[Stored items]
^^^^^^^^^^^^^^^^

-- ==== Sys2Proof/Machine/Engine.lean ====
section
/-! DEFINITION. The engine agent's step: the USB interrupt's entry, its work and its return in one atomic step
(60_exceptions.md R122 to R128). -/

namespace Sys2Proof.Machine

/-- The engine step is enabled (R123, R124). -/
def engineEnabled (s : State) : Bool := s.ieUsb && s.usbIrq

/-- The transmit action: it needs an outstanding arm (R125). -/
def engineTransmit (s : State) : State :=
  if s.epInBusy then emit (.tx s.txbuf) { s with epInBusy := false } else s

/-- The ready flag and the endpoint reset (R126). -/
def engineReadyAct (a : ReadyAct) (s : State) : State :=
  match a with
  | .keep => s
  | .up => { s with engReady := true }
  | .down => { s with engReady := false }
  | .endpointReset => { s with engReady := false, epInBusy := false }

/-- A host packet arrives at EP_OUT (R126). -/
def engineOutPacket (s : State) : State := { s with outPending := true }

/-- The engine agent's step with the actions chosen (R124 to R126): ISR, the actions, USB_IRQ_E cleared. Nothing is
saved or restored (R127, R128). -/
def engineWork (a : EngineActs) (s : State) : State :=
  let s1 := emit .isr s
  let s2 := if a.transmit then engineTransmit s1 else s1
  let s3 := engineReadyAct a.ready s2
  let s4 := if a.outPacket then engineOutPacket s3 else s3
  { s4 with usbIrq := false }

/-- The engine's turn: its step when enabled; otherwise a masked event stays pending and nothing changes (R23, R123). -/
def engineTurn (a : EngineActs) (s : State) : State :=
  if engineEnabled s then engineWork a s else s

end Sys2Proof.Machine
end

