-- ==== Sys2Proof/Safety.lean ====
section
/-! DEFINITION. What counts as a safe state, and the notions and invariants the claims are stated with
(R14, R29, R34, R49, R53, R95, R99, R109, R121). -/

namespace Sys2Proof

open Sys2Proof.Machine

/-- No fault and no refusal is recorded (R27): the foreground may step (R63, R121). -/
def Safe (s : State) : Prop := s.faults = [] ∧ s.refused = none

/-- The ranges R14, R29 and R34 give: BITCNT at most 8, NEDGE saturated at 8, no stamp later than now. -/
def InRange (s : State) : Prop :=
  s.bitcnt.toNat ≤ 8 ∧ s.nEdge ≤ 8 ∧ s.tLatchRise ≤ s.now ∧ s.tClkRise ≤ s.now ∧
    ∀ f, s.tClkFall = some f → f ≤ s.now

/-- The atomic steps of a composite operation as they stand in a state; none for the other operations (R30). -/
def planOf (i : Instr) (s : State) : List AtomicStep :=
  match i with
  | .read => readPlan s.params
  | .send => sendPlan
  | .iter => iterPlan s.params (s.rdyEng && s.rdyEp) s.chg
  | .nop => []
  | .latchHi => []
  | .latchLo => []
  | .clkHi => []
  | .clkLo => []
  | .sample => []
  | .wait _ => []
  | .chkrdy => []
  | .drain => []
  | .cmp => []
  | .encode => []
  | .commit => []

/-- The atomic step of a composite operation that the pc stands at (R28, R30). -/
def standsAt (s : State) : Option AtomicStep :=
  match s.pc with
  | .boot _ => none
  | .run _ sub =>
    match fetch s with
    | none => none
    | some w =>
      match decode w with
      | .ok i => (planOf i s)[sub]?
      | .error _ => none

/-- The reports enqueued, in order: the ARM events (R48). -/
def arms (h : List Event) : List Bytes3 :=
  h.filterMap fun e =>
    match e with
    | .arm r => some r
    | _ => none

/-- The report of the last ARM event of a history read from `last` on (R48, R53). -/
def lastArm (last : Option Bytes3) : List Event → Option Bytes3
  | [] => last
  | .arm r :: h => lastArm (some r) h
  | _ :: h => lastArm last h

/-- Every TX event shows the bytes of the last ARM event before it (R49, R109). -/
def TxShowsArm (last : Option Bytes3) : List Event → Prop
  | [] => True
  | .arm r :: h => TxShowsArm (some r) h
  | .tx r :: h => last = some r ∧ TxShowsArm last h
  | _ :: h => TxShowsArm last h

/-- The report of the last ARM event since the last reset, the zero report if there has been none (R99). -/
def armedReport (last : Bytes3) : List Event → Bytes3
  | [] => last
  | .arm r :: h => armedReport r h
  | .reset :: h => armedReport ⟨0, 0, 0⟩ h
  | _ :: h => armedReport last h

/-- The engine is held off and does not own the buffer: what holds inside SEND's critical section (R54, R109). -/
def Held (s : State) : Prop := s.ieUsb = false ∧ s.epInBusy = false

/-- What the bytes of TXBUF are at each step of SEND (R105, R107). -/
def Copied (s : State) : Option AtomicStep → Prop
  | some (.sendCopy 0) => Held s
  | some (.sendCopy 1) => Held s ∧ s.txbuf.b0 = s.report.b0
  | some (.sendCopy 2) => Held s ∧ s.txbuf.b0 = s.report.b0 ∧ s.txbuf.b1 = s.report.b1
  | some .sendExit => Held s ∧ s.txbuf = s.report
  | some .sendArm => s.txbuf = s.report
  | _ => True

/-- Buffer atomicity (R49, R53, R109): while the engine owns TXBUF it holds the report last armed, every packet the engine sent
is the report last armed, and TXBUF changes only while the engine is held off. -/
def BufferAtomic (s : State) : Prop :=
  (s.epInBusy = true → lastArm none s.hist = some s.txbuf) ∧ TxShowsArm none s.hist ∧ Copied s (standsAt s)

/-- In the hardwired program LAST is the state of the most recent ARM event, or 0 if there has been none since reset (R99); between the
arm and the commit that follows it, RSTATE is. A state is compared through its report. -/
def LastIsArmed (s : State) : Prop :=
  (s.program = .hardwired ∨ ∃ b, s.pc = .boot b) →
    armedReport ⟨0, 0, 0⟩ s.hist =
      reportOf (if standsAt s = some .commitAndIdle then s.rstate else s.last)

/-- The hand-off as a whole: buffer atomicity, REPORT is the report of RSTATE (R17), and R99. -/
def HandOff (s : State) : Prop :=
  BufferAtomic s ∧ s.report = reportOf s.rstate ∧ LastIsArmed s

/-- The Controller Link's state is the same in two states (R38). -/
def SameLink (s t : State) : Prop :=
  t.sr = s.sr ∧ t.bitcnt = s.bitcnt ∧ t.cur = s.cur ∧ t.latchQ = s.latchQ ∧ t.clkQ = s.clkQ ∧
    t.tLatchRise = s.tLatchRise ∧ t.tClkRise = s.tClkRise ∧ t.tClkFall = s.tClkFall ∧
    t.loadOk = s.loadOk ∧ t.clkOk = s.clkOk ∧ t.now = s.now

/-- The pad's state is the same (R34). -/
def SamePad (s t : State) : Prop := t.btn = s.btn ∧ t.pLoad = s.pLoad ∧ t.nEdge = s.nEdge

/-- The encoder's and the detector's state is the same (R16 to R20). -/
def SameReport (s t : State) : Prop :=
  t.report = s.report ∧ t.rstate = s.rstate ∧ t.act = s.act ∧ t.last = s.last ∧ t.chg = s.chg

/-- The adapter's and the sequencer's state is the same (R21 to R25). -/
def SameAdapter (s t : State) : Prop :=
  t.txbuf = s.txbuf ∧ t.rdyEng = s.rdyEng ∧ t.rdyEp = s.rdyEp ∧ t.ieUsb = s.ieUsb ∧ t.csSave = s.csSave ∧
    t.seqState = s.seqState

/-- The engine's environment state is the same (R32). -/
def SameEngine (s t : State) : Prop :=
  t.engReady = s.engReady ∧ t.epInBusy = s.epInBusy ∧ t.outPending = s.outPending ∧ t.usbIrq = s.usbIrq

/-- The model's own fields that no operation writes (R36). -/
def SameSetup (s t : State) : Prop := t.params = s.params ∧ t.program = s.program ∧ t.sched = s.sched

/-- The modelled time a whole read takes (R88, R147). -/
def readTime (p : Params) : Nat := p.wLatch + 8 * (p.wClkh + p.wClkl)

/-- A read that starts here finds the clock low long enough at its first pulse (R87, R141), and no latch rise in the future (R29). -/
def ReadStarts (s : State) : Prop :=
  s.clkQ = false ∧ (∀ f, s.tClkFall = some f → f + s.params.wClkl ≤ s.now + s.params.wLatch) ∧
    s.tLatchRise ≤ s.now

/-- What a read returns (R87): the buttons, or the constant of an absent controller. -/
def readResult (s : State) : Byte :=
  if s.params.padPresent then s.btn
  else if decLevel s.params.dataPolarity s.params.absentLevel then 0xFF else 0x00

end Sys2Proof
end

^^^^^^^^^^^^^^^^

§ **Task**:
Write down how many lines in the data contain "engineOutPacket". Add nothing else.

§ **Solution to the exercise**:
2